--- Task ---
Every line of the data below should be printed exactly. Nothing may be dropped.
··········
-- ==== Sys2Proof/Syntax.lean ====
section
/-! DEFINITION. The instructions of the block: one constructor for each row of
spec/opcode_table.json (the frame, 28 sub-frames, 22 host commands), with the operands the rows give.
A host command's requester is the port it stands on (10_state.md R39), not an operand. -/

namespace Sys2Proof

/-- One constructor per row of the opcode table, in the table's order. -/
inductive Instr where
  /-- 30_encoding.md R90: raw source and destination bytes, payload, CRC field as received. -/
  | frame (src dst : Byte) (payload : Bytes) (crc : BitVec 16)
  /-- 44_register_encoder.md R240. -/
  | writeSingleInt8 (reg : U32) (b : BitVec 8)
  /-- 44_register_encoder.md R241. -/
  | writeSingleInt16 (reg : U32) (b : BitVec 16)
  /-- 44_register_encoder.md R242. -/
  | writeSingleInt32 (reg : U32) (b : BitVec 32)
  /-- 44_register_encoder.md R243. -/
  | writeSingleFloat (reg : U32) (b : BitVec 32)
  /-- 44_register_encoder.md R244. -/
  | writeMultipleInt8 (start : U32) (vals : List (BitVec 8))
  /-- 44_register_encoder.md R245. -/
  | writeMultipleInt16 (start : U32) (vals : List (BitVec 16))
  /-- 44_register_encoder.md R246. -/
  | writeMultipleInt32 (start : U32) (vals : List (BitVec 32))
  /-- 44_register_encoder.md R247. -/
  | writeMultipleFloat (start : U32) (vals : List (BitVec 32))
  /-- 44_register_encoder.md R232. -/
  | readSingleInt8 (reg : U32)
  /-- 44_register_encoder.md R233. -/
  | readSingleInt16 (reg : U32)
  /-- 44_register_encoder.md R234. -/
  | readSingleInt32 (reg : U32)
  /-- 44_register_encoder.md R235. -/
  | readSingleFloat (reg : U32)
  /-- 44_register_encoder.md R236. -/
  | readMultipleInt8 (reg count : U32)
  /-- 44_register_encoder.md R237. -/
  | readMultipleInt16 (reg count : U32)
  /-- 44_register_encoder.md R238. -/
  | readMultipleInt32 (reg count : U32)
  /-- 44_register_encoder.md R239. -/
  | readMultipleFloat (reg count : U32)
  /-- 45_register_reply_decoder.md R270. -/
  | replySingleInt8 (reg : VuValue) (b : BitVec 8)
  /-- 45_register_reply_decoder.md R271. -/
  | replySingleInt16 (reg : VuValue) (b : BitVec 16)
  /-- 45_register_reply_decoder.md R272. -/
  | replySingleInt32 (reg : VuValue) (b : BitVec 32)
  /-- 45_register_reply_decoder.md R273. -/
  | replySingleFloat (reg : VuValue) (b : BitVec 32)
  /-- 45_register_reply_decoder.md R274; `vals` are the values read whole, fewer than `count`
  exactly when the payload ran out (R278). -/
  | replyMultipleInt8 (start count : VuValue) (vals : List (BitVec 8))
  /-- 45_register_reply_decoder.md R275. -/
  | replyMultipleInt16 (start count : VuValue) (vals : List (BitVec 16))
  /-- 45_register_reply_decoder.md R276. -/
  | replyMultipleInt32 (start count : VuValue) (vals : List (BitVec 32))
  /-- 45_register_reply_decoder.md R277. -/
  | replyMultipleFloat (start count : VuValue) (vals : List (BitVec 32))
  /-- 45_register_reply_decoder.md R280. -/
  | writeError (reg code : VuValue)
  /-- 45_register_reply_decoder.md R281. -/
  | readError (reg code : VuValue)
  /-- 46_stream_subframes.md R300. -/
  | streamC2s (channel : U32) (data : Bytes)
  /-- 46_stream_subframes.md R302. -/
  | streamS2c (channel : VuValue) (data : Bytes)
  /-- 40_varuint.md R131. -/
  | vuEnc (value : U32)
  /-- 40_varuint.md R134. -/
  | vuDec (src : Bytes)
  /-- 41_crc16.md R150. -/
  | crc16 (data : Bytes)
  /-- 42_frame_codec.md R166. -/
  | frameEnc (srcId : Id7) (rr : Bool) (dstId : Id7) (payload : Bytes)
  /-- 42_frame_codec.md R170. -/
  | frameDec (data : Bytes)
  /-- 43_link_manager.md R190. -/
  | lockAcquire
  /-- 43_link_manager.md R191. -/
  | lockRelease
  /-- 43_link_manager.md R193. -/
  | lmWrite (data : Bytes)
  /-- 43_link_manager.md R194. -/
  | lmDrain
  /-- 43_link_manager.md R200. -/
  | lmReadFrame (onlyFrom : Option Id7)
  /-- 44_register_encoder.md R231. -/
  | rqClear
  /-- 44_register_encoder.md R232 to R235. -/
  | rqReadSingle (reg : U32) (ty : TypeTag)
  /-- 44_register_encoder.md R236 to R239. -/
  | rqReadMultiple (reg count : U32) (ty : TypeTag)
  /-- 44_register_encoder.md R240 to R243. -/
  | rqWriteSingle (reg : U32) (value : TV)
  /-- 44_register_encoder.md R244 to R247, R251, R252. -/
  | rqWriteMultiple (start : U32) (values : List TV)
  /-- 45_register_reply_decoder.md R265. -/
  | parseRegisterReply (payload : Bytes)
  /-- 47_exchange.md R318. -/
  | registerQuery
  /-- 47_exchange.md R319. -/
  | registerWrite
  /-- 46_stream_subframes.md R305. -/
  | streamWrite (data : Bytes)
  /-- 47_exchange.md R320. -/
  | streamDrain
  /-- 47_exchange.md R322. -/
  | streamPoll
  /-- 46_stream_subframes.md R306. -/
  | streamTake (size : Nat)
deriving DecidableEq, Repr

end Sys2Proof
end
··········
--- Result of the task ---
-- ==== Sys2Proof/Syntax.lean ====
section
/-! DEFINITION. The instructions of the block: one constructor for each row of
spec/opcode_table.json (the frame, 28 sub-frames, 22 host commands), with the operands the rows give.
A host command's requester is the port it stands on (10_state.md R39), not an operand. -/

namespace Sys2Proof

/-- One constructor per row of the opcode table, in the table's order. -/
inductive Instr where
  /-- 30_encoding.md R90: raw source and destination bytes, payload, CRC field as received. -/
  | frame (src dst : Byte) (payload : Bytes) (crc : BitVec 16)
  /-- 44_register_encoder.md R240. -/
  | writeSingleInt8 (reg : U32) (b : BitVec 8)
  /-- 44_register_encoder.md R241. -/
  | writeSingleInt16 (reg : U32) (b : BitVec 16)
  /-- 44_register_encoder.md R242. -/
  | writeSingleInt32 (reg : U32) (b : BitVec 32)
  /-- 44_register_encoder.md R243. -/
  | writeSingleFloat (reg : U32) (b : BitVec 32)
  /-- 44_register_encoder.md R244. -/
  | writeMultipleInt8 (start : U32) (vals : List (BitVec 8))
  /-- 44_register_encoder.md R245. -/
  | writeMultipleInt16 (start : U32) (vals : List (BitVec 16))
  /-- 44_register_encoder.md R246. -/
  | writeMultipleInt32 (start : U32) (vals : List (BitVec 32))
  /-- 44_register_encoder.md R247. -/
  | writeMultipleFloat (start : U32) (vals : List (BitVec 32))
  /-- 44_register_encoder.md R232. -/
  | readSingleInt8 (reg : U32)
  /-- 44_register_encoder.md R233. -/
  | readSingleInt16 (reg : U32)
  /-- 44_register_encoder.md R234. -/
  | readSingleInt32 (reg : U32)
  /-- 44_register_encoder.md R235. -/
  | readSingleFloat (reg : U32)
  /-- 44_register_encoder.md R236. -/
  | readMultipleInt8 (reg count : U32)
  /-- 44_register_encoder.md R237. -/
  | readMultipleInt16 (reg count : U32)
  /-- 44_register_encoder.md R238. -/
  | readMultipleInt32 (reg count : U32)
  /-- 44_register_encoder.md R239. -/
  | readMultipleFloat (reg count : U32)
  /-- 45_register_reply_decoder.md R270. -/
  | replySingleInt8 (reg : VuValue) (b : BitVec 8)
  /-- 45_register_reply_decoder.md R271. -/
  | replySingleInt16 (reg : VuValue) (b : BitVec 16)
  /-- 45_register_reply_decoder.md R272. -/
  | replySingleInt32 (reg : VuValue) (b : BitVec 32)
  /-- 45_register_reply_decoder.md R273. -/
  | replySingleFloat (reg : VuValue) (b : BitVec 32)
  /-- 45_register_reply_decoder.md R274; `vals` are the values read whole, fewer than `count`
  exactly when the payload ran out (R278). -/
  | replyMultipleInt8 (start count : VuValue) (vals : List (BitVec 8))
  /-- 45_register_reply_decoder.md R275. -/
  | replyMultipleInt16 (start count : VuValue) (vals : List (BitVec 16))
  /-- 45_register_reply_decoder.md R276. -/
  | replyMultipleInt32 (start count : VuValue) (vals : List (BitVec 32))
  /-- 45_register_reply_decoder.md R277. -/
  | replyMultipleFloat (start count : VuValue) (vals : List (BitVec 32))
  /-- 45_register_reply_decoder.md R280. -/
  | writeError (reg code : VuValue)
  /-- 45_register_reply_decoder.md R281. -/
  | readError (reg code : VuValue)
  /-- 46_stream_subframes.md R300. -/
  | streamC2s (channel : U32) (data : Bytes)
  /-- 46_stream_subframes.md R302. -/
  | streamS2c (channel : VuValue) (data : Bytes)
  /-- 40_varuint.md R131. -/
  | vuEnc (value : U32)
  /-- 40_varuint.md R134. -/
  | vuDec (src : Bytes)
  /-- 41_crc16.md R150. -/
  | crc16 (data : Bytes)
  /-- 42_frame_codec.md R166. -/
  | frameEnc (srcId : Id7) (rr : Bool) (dstId : Id7) (payload : Bytes)
  /-- 42_frame_codec.md R170. -/
  | frameDec (data : Bytes)
  /-- 43_link_manager.md R190. -/
  | lockAcquire
  /-- 43_link_manager.md R191. -/
  | lockRelease
  /-- 43_link_manager.md R193. -/
  | lmWrite (data : Bytes)
  /-- 43_link_manager.md R194. -/
  | lmDrain
  /-- 43_link_manager.md R200. -/
  | lmReadFrame (onlyFrom : Option Id7)
  /-- 44_register_encoder.md R231. -/
  | rqClear
  /-- 44_register_encoder.md R232 to R235. -/
  | rqReadSingle (reg : U32) (ty : TypeTag)
  /-- 44_register_encoder.md R236 to R239. -/
  | rqReadMultiple (reg count : U32) (ty : TypeTag)
  /-- 44_register_encoder.md R240 to R243. -/
  | rqWriteSingle (reg : U32) (value : TV)
  /-- 44_register_encoder.md R244 to R247, R251, R252. -/
  | rqWriteMultiple (start : U32) (values : List TV)
  /-- 45_register_reply_decoder.md R265. -/
  | parseRegisterReply (payload : Bytes)
  /-- 47_exchange.md R318. -/
  | registerQuery
  /-- 47_exchange.md R319. -/
  | registerWrite
  /-- 46_stream_subframes.md R305. -/
  | streamWrite (data : Bytes)
  /-- 47_exchange.md R320. -/
  | streamDrain
  /-- 47_exchange.md R322. -/
  | streamPoll
  /-- 46_stream_subframes.md R306. -/
  | streamTake (size : Nat)
deriving DecidableEq, Repr

end Sys2Proof
end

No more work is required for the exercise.